The two principal purposes of the ASR are to determine why the local value is invalid and to recommend improvements to appraisal practices. Upon completing the review process, the Comptroller issues a report of findings that may include commendations for exemplary appraisal practices and recommendations for improvements. The law requires appraisal districts to comply with the Comptroller's recommendations concerning appraisal methods and procedures within one year of the report's release.
If PTAD finds that the CAD's board of directors has failed to comply with the ASR recommendations within one year of their issuance, state law requires the Comptroller to notify the judge of each district court in the county. The district judge(s), in turn, must appoint a five-member board of conservators to implement the recommendations. This board of conservators supervises and controls the CAD's operations until each school district it serves has valid local values in the annual PVS. The CAD must bear the costs for this supervision.
Knox CAD faces several challenges in achieving and maintaining consistent, current market valuations.
Below is a summary of the ASR's key recommendations. These recommendations address the problems and challenges identified in the detailed findings described in Chapter 2 of this report. In total, PTAD makes five recommendations:
Develop written local guidelines for administering agricultural appraisals, review and revise, as warranted, the agriculture value schedules and prioritize the reappraisal activities for native pastureland.
Revise the appraisal district's reappraisal plan so that it not only satisfies the letter requirements of Property Tax Code Section 25.18, but also includes tasks for effectively executing the essential requirements of the statute.

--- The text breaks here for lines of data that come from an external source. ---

-- ==== Sys2Proof/Machine/StakeReg.lean ====
section
/-!
DEFINITION. Class 3 stakes (R161, R171, R174, R560): a masked register write on the register bus.
-/

namespace Sys2Proof.Machine

/-- Can the page of a class 3 stake take its write (R174)? -/
def State.regReady (s : State) (x : Stake) : Bool :=
  !s.flag (stakePage x) F.HDR.PCTL.LOCK && !(guardPage (stakePage x) && !s.pwr.dieLink)

/-- Can the target of a stake of any class take it (R174)? -/
def State.targetReady (s : State) (x : Stake) : Bool := if x.cls = 3 then s.regReady x else s.stakeReady x

/-- The masked write: mask in VALUE[63:32], data in VALUE[31:0] (R161, R560). -/
def State.regStake (s : State) (x : Stake) : State :=
  s.busWrite (stakePage x) (Sys2Proof.Machine.stakeOff x) (w32 (x.value / 2 ^ 32)) (w32 x.value) .stake

/-- The effect of a stake of any class at this moment. -/
def State.anyEffect (s : State) (x : Stake) : State := if x.cls = 3 then s.regStake x else s.stakeEffect x

/-- The first class 3 stake of the queue comes due: from the cycle in which tap 0 reaches T_REL, one in each CLK_MGT
cycle (R171, R172). -/
def State.regExec (s : State) : State :=
  if !s.running pSTAKE || s.stakeHeld || !s.mayRelease then s
  else match s.stake.q.find? (fun x => x.cls == 3) with
    | none => s
    | some x =>
      let s1 := (s.advanceT x.tRel).advance s.stake.last3
      let s2 := { s1 with stake := { s1.stake with q := s1.stake.q.erase x, last3 := s1.clock + 10 } }
      s2.stakeRun x 0 (s2.regReady x) (fun st => st.regStake x)

def execStakeExecReg (s : State) : Host.Outcome State Fault Refusal := .next s.regExec

end Sys2Proof.Machine
end

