-- ==== Sys2Proof/Certificates/Slice0/Obligations.lean ====
section
/-!
DEFINITION. The statements for the provers. Each names the rules of spec/ it formalises; where a clause rests on a choice of the
model, its text names the entry of the assumption log.
-/

open Sys2Proof Sys2Proof.Machine

/-- O1. A step takes the command at the front of the queue and runs it on the state with the queue's rest; on an empty queue it
idles, which is the model's choice (assumption log 25). -/
def Obligations.StepRunsFront : Prop :=
  (∀ (c : Instr) (t : List Instr) (s : State), step { s with pending := c :: t } = exec c { s with pending := t }) ∧
  ∀ s : State, s.pending = [] → step s = .next s

/-- O2. Every step, whatever command stands in front and from whatever state, keeps the memory and the register table in their
canonical form: addresses strictly rising and no entry equal to what an unlisted address reads as (R8, R33). That the form is a sparse
table, and what unlisted memory reads as, is the model's choice (assumption log 8). -/
def Obligations.TablesStayCanonical : Prop :=
  ∀ s t : State, s.Canonical → step s = .next t → t.Canonical

/-- O3. R473, R474: no step of any command, from any state whose fuses and operation under way follow R473, moves the life cycle back,
and each keeps the fuses in a state of R473 and the operation under way on one of its arrows. -/
def Obligations.LifeCycleNeverGoesBack : Prop :=
  ∀ s t : State, s.mon.LifeOk → step s = .next t → t.mon.LifeOk ∧ s.mon.fuse ≤ t.mon.fuse

/-- O4. Every step answers a next state, which is the model's choice where a command does not apply (assumption log 1); a step takes exactly
the command in front off the queue, neither the clock nor the count of free values ever goes back (R71), and the serial number of the
hub stays (R528). -/
def Obligations.EveryStepTakesOneCommand : Prop :=
  (∀ s : State, safeStep s) ∧
  ∀ (c : Instr) (q : List Instr) (s t : State), step { s with pending := c :: q } = .next t →
    t.pending = q ∧ s.clock ≤ t.clock ∧ s.freeCtr ≤ t.freeCtr ∧ t.pwr.serial = s.pwr.serial

/-- O5. R50, R71, R509, R524, R528: after the release of the core-die POR no page but SYS, RESET and IRQ runs or is enabled, RAW is 0 and no
time is valid, the start-up stands at STAGE 0, nothing is queued or stored, SYS.REV reports 0xB0 and 0xA2, and the invariants of the model
hold. That the model begins at a normal start with valid supplies is its choice (assumption log 4). -/
def Obligations.StateAfterReset : Prop :=
  (∀ p ∈ allPages, alwaysOn p = false → State.reset.running p = false ∧ State.reset.get p F.HDR.PCTL.EN = 0) ∧
  State.reset.raw = 0 ∧ State.reset.get pDATUM F.DATUM.STS.TVALID = 0 ∧
  State.reset.get pSYS F.SYS.BOOTSTS.STAGE = 0 ∧
  State.reset.get pSYS F.SYS.REV.CORE = 0xB0 ∧ State.reset.get pSYS F.SYS.REV.GUARD = 0xA2 ∧
  State.reset.pending = [] ∧ State.reset.mem = [] ∧ State.reset.stamps = [] ∧ State.reset.mon.op = none ∧
  State.reset.Canonical ∧ State.reset.mon.LifeOk

/-- O6. R35: the first address error since VALID was cleared captures its address and source, later ones do not, and each sets PEVT bit 8;
a write of a register that is not there is one. -/
def Obligations.AddressErrorCapture : Prop :=
  (∀ (s : State) (addr : Nat) (src : Source), addr < 2 ^ 48 → s.get pSYS F.SYS.AERR_HI.VALID = 0 →
    (s.addressError addr src).get pSYS F.SYS.AERR_LO.ADDR_LO + 2 ^ 32 * (s.addressError addr src).get pSYS F.SYS.AERR_HI.ADDR_HI = addr ∧
    (s.addressError addr src).get pSYS F.SYS.AERR_HI.SOURCE = srcCode src ∧
    (s.addressError addr src).get pSYS F.SYS.AERR_HI.VALID = 1 ∧ (s.addressError addr src).get pSYS ⟨0x0C, 8, 1⟩ = 1) ∧
  (∀ (s : State) (addr : Nat) (src : Source), s.get pSYS F.SYS.AERR_HI.VALID = 1 →
    (∀ k, k ≠ regKey pSYS 0x0C → tabGet regDefault (s.addressError addr src).regs k = tabGet regDefault s.regs k) ∧
    (s.addressError addr src).get pSYS ⟨0x0C, 8, 1⟩ = 1) ∧
  (∀ (clk page off : Nat) (data : Word) (src : Source) (s : State), (s.coreOn = true) → (page < 0x1000) → (runOf page = none ∨ rowAt page off = none) → (s.bar0Held page src = false ∧ s.bridge.blocked = []) →
    ∃ t, exec (.registerWrite clk page off data src) s = .next t ∧
      t.regs = ((s.advance clk).addressError ((s.advance clk).issued ((s.advance clk).regAddr page off) src) src).regs ∧
      t.mem = s.mem)

/-- O7. R64: on a page with LOCK = 1 a write of any register but PEVT and PEVM changes nothing but what the refusal shows, PEVT and PEVM
are written as ever, and the block can still fault and stop. `u` is the state as the access finds it. -/
def Obligations.LockedPage : Prop :=
  (∀ (clk page off : Nat) (data : Word) (src : Source) (r : RegRow) (fam : Fam) (u : State) (s : State), (page ∈ allPages) → (rowAt page off = some r) → (off ≠ 0x0C ∧ off ≠ 0x10) → (famOf page = some fam) → ((s.advance clk).pageNow fam page = u) → (u.reaches page = true) → (u.flag page F.HDR.PCTL.LOCK = true) → (s.bar0Held page src = false ∧ s.bridge.blocked = []) →
    ∃ t, exec (.registerWrite clk page off data src) s = .next t ∧
      t.get page F.HDR.PSTS.REFUSED = 1 ∧ t.get page F.HDR.PSTS.CODE = 0x0F ∧ t.get page F.HDR.PSTS.INDEX = 0xFF ∧ t.get page ⟨0x0C, 0, 1⟩ = 1 ∧
      (∀ k : Nat, k ≠ regKey page 8 → k ≠ regKey page 0x0C → tabGet regDefault t.regs k = tabGet regDefault u.regs k) ∧
      (∀ b, b < 32 → b ≠ 0 → t.get page ⟨0x0C, b, 1⟩ = u.get page ⟨0x0C, b, 1⟩) ∧
      t.get page F.HDR.PSTS.RUN = u.get page F.HDR.PSTS.RUN ∧ t.get page F.HDR.PSTS.HELD = u.get page F.HDR.PSTS.HELD ∧ t.get page F.HDR.PSTS.FAULT = u.get page F.HDR.PSTS.FAULT ∧
      t.get page F.HDR.PCTL.all = u.get page F.HDR.PCTL.all ∧
      t.mem = u.mem ∧ t.page = u.page) ∧
  (∀ (clk : Nat) (data : Word) (src : Source) (s : State), (s.reaches pBRIDGE = true) → (s.flag pBRIDGE F.HDR.PCTL.LOCK = true) → (s.bridge.blocked = []) →
    ∃ t, exec (.registerWrite clk pBRIDGE 4 data src) s = .next t ∧
      t.get pBRIDGE F.HDR.PSTS.REFUSED = 1 ∧ t.get pBRIDGE F.HDR.PSTS.CODE = 0x0F ∧ t.get pBRIDGE F.HDR.PSTS.INDEX = 0xFF ∧
      t.get pBRIDGE F.HDR.PCTL.all = s.get pBRIDGE F.HDR.PCTL.all) ∧
  (∀ (clk page : Nat) (data : Word) (fam : Fam) (u : State) (s : State), (page ∈ allPages) → (famOf page = some fam) → ((s.advance clk).pageNow fam page = u) → (u.reaches page = true) →
    ∃ t, exec (.pevtClear clk page data) s = .next t ∧
      t.rd page 0x0C = u.rd page 0x0C &&& ~~~(data &&& 0xFFFFFF03 &&& ~~~u.setNow page 0x0C)) ∧
  (∀ (clk page : Nat) (data : Word) (s : State), (page ∈ allPages) → ((s.advance clk).reaches page = true) →
    ∃ t, exec (.pevmWrite clk page data) s = .next t ∧
      t.rd page 0x10 = data) ∧
  (∀ (clk page : Nat) (s : State), (page ∈ allPages) → (s.running page = true) → (s.flag page F.HDR.PCTL.LOCK = true) →
    ∃ t, exec (.blockFault clk page) s = .next t ∧
      t.get page F.HDR.PSTS.FAULT = 1)

/-- O8. R41: while PSTATE.BUSY = 1 each write of REQ takes the place of what is stored and starts nothing; when the transition completes
and BUSY falls, the stored value is acted on. -/
def Obligations.PowerRequestWhileBusy : Prop :=
  (∀ (clk : Nat) (s : State), ((s.advance clk).accepts pSYS = true) → (s.get pSYS F.SYS.PSTATE.BUSY = 1) →
    ∃ t, exec (.pstateReqRun clk) s = .next t ∧
      t.pwr = { s.pwr with stored := some 0 } ∧
      (∀ k : Nat, k ≠ regKey pSYS 0x80 → tabGet regDefault t.regs k = tabGet regDefault s.regs k) ∧
      t.get pSYS F.SYS.PSTATE.BUSY = 1 ∧ t.get pSYS F.SYS.PSTATE.CUR = s.get pSYS F.SYS.PSTATE.CUR) ∧
  (∀ (clk : Nat) (s : State), ((s.advance clk).accepts pSYS = true) → (s.get pSYS F.SYS.PSTATE.BUSY = 1) →
    ∃ t, exec (.pstateReqWatch clk) s = .next t ∧
      t.pwr = { s.pwr with stored := some 1 } ∧
      (∀ k : Nat, k ≠ regKey pSYS 0x80 → tabGet regDefault t.regs k = tabGet regDefault s.regs k) ∧
      t.get pSYS F.SYS.PSTATE.BUSY = 1 ∧ t.get pSYS F.SYS.PSTATE.CUR = s.get pSYS F.SYS.PSTATE.CUR) ∧
  (∀ (clk : Nat) (s : State), ((s.advance clk).accepts pSYS = true) → (s.get pSYS F.SYS.PSTATE.BUSY = 1) →
    ∃ t, exec (.pstateReqKeep clk) s = .next t ∧
      t.pwr = { s.pwr with stored := some 2 } ∧
      (∀ k : Nat, k ≠ regKey pSYS 0x80 → tabGet regDefault t.regs k = tabGet regDefault s.regs k) ∧
      t.get pSYS F.SYS.PSTATE.BUSY = 1 ∧ t.get pSYS F.SYS.PSTATE.CUR = s.get pSYS F.SYS.PSTATE.CUR) ∧
  (∀ (clk : Nat) (s : State), ((s.advance clk).accepts pSYS = true) → (s.get pSYS F.SYS.PSTATE.BUSY = 1) →
    ∃ t, exec (.pstateReqReserved clk) s = .next t ∧
      t.pwr = { s.pwr with stored := some 3 } ∧
      (∀ k : Nat, k ≠ regKey pSYS 0x80 → tabGet regDefault t.regs k = tabGet regDefault s.regs k) ∧
      t.get pSYS F.SYS.PSTATE.BUSY = 1 ∧ t.get pSYS F.SYS.PSTATE.CUR = s.get pSYS F.SYS.PSTATE.CUR) ∧
  (∀ (clk r : Nat) (p : Power) (u : State) (s : State), (s.pwr.target = some p) → (s.pwr.stored = some r) → (((s.advance clk).set pSYS F.SYS.PSTATE.BUSY 0).set pSYS F.SYS.PSTATE.CUR (if p = Power.watch then 1 else 0) = u) →
    ∃ t, exec (.pstateTransitionDone clk) s = .next t ∧
      t = State.pstateAct { u with pwr := { s.pwr with power := p, target := none, stored := none } } r)

/-- O9. R296: a write of an index to RXACK returns that entry to the hub, and a write that names an entry that is not owned has no effect
but to count in ACKERR. -/
def Obligations.ReceiveEntryReturned : Prop :=
  (∀ (clk can index : Nat) (s : State), ((s.advance clk).accepts (pCAN can) = true) → (can < 16 ∧ index < 32) → (natBit (s.get (pCAN can) F.CAN.RXOWN.MAP) index = true) →
    ∃ t, exec (.canRxack clk can index) s = .next t ∧
      (∀ i, i < 32 → natBit (t.get (pCAN can) F.CAN.RXOWN.MAP) i = (decide (i ≠ index) && natBit (s.get (pCAN can) F.CAN.RXOWN.MAP) i)) ∧
      t.get (pCAN can) F.CAN.ACKERR.COUNT = s.get (pCAN can) F.CAN.ACKERR.COUNT) ∧
  (∀ (clk can index : Nat) (s : State), ((s.advance clk).accepts (pCAN can) = true) → (can < 16 ∧ index < 32) → (natBit (s.get (pCAN can) F.CAN.RXOWN.MAP) index = false) →
    ∃ t, exec (.canRxack clk can index) s = .next t ∧
      (∀ k : Nat, k ≠ regKey (pCAN can) F.CAN.ACKERR.COUNT.off → tabGet regDefault t.regs k = tabGet regDefault s.regs k) ∧
      t.get (pCAN can) F.CAN.ACKERR.COUNT = (s.get (pCAN can) F.CAN.ACKERR.COUNT + 1) % 2 ^ F.CAN.ACKERR.COUNT.w ∧
      t.cans = s.cans)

Develop a plan and timeline for completion of a mapping system that complies with Comptroller Rule 9.3002.
In addition to the previous recommendations, the review team identified two management and operational issues that do not directly relate to the appraisal process, but that can have an indirect impact on the CAD's ability to conduct its appraisals accurately and consistently. The CAD is not obliged to implement these recommendations, but they are provided here for consideration as an additional way to enhance operational effectiveness and efficiency. Appraisal districts, as Texas governmental entities, are required to comply with all applicable laws.
Evaluate the need for increasing appraisal staff, and providing existing staff with the training needed to effectively perform appraisals.
Comply with Comptroller Rule 9.3001 by establishing a plan and timeline for acquiring and recording needed appraisal card information for real property and business personal property appraisal cards.